ST. LOUIS – A federal appeals court has ruled that Peabody Energy must continue to pay benefits to some Patriot Coal retirees after Patriot Coal split from its once-parent company and filed for bankruptcy.

A three-judge panel on the U.S. Court of Appeals for the Eighth Circuit decided Aug. 21 to overturn a bankruptcy court decision in favor of Peabody Energy, which argued it should be absolved from paying health care benefits to 3,100 retirees of Heritage Coal.

Heritage and Patriot were once subsidiaries of Peabody. Following a 2007 split, Heritage is now a subsidiary of Patriot.

During the split, Peabody entered into an agreement with the United Mine Workers of America that stated it would be “primarily obligated” to pay the benefits for the Heritage retirees. It also entered into a liabilities assumption agreement with Heritage.

During Patriot’s bankruptcy proceedings, the company sought a judgment that declared Peabody’s obligations with respect to the health care benefits owed to the retirees will not be affected by modification of the benefits of retirees of Heritage.

U.S. Sen. Jay Rockefeller, D-W.Va., praised the decision.

“Peabody’s attempt to shed its obligations to union miners was unjust, unfair and unconscionable,” he said.

“I’m incredibly pleased that an appeals panel recognized that and overturned a decision that would have broken solemn promise Peabody made. It’s another ray of hope for retirees who worked day and night to provide for their families.”

After the lower court ruling against them, Patriot and Heritage appealed, arguing Peabody is the primary obligor of the assumed liabilities.

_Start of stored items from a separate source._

@[simp] theorem entry_modEntry_same (s : State) (c i : Nat) (f : Entry → Entry) : (modEntry s c i f).entry c i = (s.entry c i).map f :=
  entry_setEntry_same s c i _

@[simp] theorem yard_setEntry (s : State) (c i y : Nat) (q : Option Entry) : ((s.setEntry c i q).core y).yard = (s.core y).yard := by
  by_cases hy : y = c
  · simp [State.setEntry, State.modCore, hy]
  · simp [State.setEntry, State.modCore, State.core_setCore_other _ _ hy]

@[simp] theorem yard_modEntry (s : State) (c i y : Nat) (f : Entry → Entry) : ((modEntry s c i f).core y).yard = (s.core y).yard :=
  yard_setEntry s c i y _

@[simp] theorem readRec_modEntry (s : State) (c i y base rsz r b n : Nat) (f : Entry → Entry) :
    readRec (modEntry s c i f) y base rsz r b n = readRec s y base rsz r b n := by
  simp [readRec]

@[simp] theorem entry_writeRec (s : State) (c base rsz r b y i : Nat) (bs : List Byte) :
    (writeRec s c base rsz r b bs).entry y i = s.entry y i := by
  by_cases hy : y = c
  · simp [writeRec, State.modCore, State.entry, hy]
  · simp [writeRec, State.modCore, State.entry, State.core_setCore_other _ _ hy]

/-- The bytes written of a record read back (R120). -/
theorem readRec_writeRec (s : State) (c base rsz r b : Nat) (bs : List Byte) :
    readRec (writeRec s c base rsz r b bs) c base rsz r b bs.length = bs := by
  simp [readRec, writeRec, State.modCore, Memory.read_write_same]

theorem Memory.length_read (m : Memory) (a n : Nat) : (Memory.read m a n).length = n := by
  induction n generalizing a with
  | zero => rfl
  | succ n ih => simp [Memory.read, ih]

@[simp] theorem length_readRec (s : State) (c base rsz r b n : Nat) : (readRec s c base rsz r b n).length = n := Memory.length_read _ _ _

@[simp] theorem length_readBytes (s : State) (p : Nat) (host : Bool) (pa n : Nat) : (s.readBytes p host pa n).length = n := by
  unfold State.readBytes
  split
  · split <;> exact Memory.length_read _ _ _
  · simp [absentBytes]

/-! ## What a translation leaves of cores -/

/-- The entries and the yard of every core are as before. -/
def sameStalls (s t : State) : Prop := ∀ y, (t.core y).yard = (s.core y).yard ∧ (t.core y).sb = (s.core y).sb

theorem sameStalls.refl (s : State) : sameStalls s s := fun _ => ⟨rfl, rfl⟩

theorem sameStalls.of_cores {s t u : State} (h : sameStalls s t) (hu : u.cores = t.cores) : sameStalls s u := fun y => by
  have hcore : u.core y = t.core y := congrArg (Tab.get Core.reset · y) hu
  rw [hcore]
  exact h y

theorem sameStalls.modCore {s t : State} (h : sameStalls s t) (c : Nat) {f : Core → Core}
    (hf : ∀ k, (f k).yard = k.yard ∧ (f k).sb = k.sb) : sameStalls s (t.modCore c f) := fun y => by
  by_cases hy : y = c
  · subst hy
    simpa [State.modCore, hf] using h y
  · simpa [State.modCore, State.core_setCore_other _ _ hy] using h y

theorem sameStalls.entry {s t : State} (h : sameStalls s t) (c i : Nat) : t.entry c i = s.entry c i :=
  congrArg (Tab.get none · i) (h c).2

/-- A translation that gives a place leaves entries and yards as they were. -/
def okSameStalls (s : State) : TrRes → Prop
  | .ok _ t => sameStalls s t
  | _ => True

theorem okSameStalls_pageFault (s t : State) (d : Nat) (pops : List Nat) (node : Bool) (kind region level : Nat) :
    okSameStalls s (pageFault t d pops node kind region level) := by
  grind [pageFault, okSameStalls]

section
variable {s t : State} (h : sameStalls s t)
include h

theorem sameStalls_tlbFill (c : Nat) (e : TlbE) : sameStalls s (tlbFill t c e) := by
  unfold tlbFill
  split
  · exact h
  · exact h.modCore c fun k => ⟨rfl, rfl⟩

theorem sameStalls_missServed (c : Nat) (me : List (Nat × Nat)) : sameStalls s (missServed t c me) := by
  unfold missServed dropMisses
  split
  · exact h
  · exact h.modCore c fun k => ⟨rfl, rfl⟩

theorem sameStalls_serveReads (src : Nat) (rs : List (Place × Nat)) : sameStalls s (serveReads t src rs).1 :=
  h.of_cores (served_serveReads t src rs).cores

Peabody argued that the liabilities were Heritage’s under a “me too” agreement, and that the appeal will become moot once a new labor agreement is reached with UMWA.

The Eighth Circuit’s decision said a statute prohibits the bankruptcy court from modifying benefits to a level below what was proposed by the debtor.

“While Heritage sought bankruptcy court approval to modify some of its retiree benefits obligations, Heritage was adamant that its motion did not seek to modify the assumed retirees’ benefits,” says the decision, authored by Judge Robert J. Kressell.

“Heritage emphatically and repeatedly stated as much at the hearing. In the 1114 proposal, Heritage stated that ‘the 1114 Proposal shall not apply to the Peabody-Assumed Group’ so long as Patriot’s relief for its own retirees under 1114 does not permit Peabody to reduce its obligations.

“It is clear to us that the legal effect of this so-called carve-out language is that not only did Heritage’s motion not request approval to modify the assumed retirees’ benefits, it specifically requested that the court not grant it such approval.

“With such a request in the motion, those benefits remain undisturbed by the court’s order granting Heritage permission to modify the rest of its retirees’ benefits.”

Rockefeller noted that earlier this year, he introduced The Coal Accountability and Retired Employee Act, which he says would hold employers accountable for benefits commitments they make.

It also would transfer funds from the Abandoned Mine Land Fund to the UMWA 1974 Pension Plan, make any union retiree who loses benefits following the bankruptcy of his or her employer eligible for the 1992 Benefit Plan and provide that employer contributions are not unfairly penalized by the tax code, he says.

Peabody said it was pleased with the ruling and noted the court did not rule on how Peabody's level of funding would be determined in a new labor agreement between Patriot and UMWA.

"Now that a new labor agreement has been approved, the provisions of the contract with Patriot will apply and any future funding levels are yet to be determined," the company said in a statement.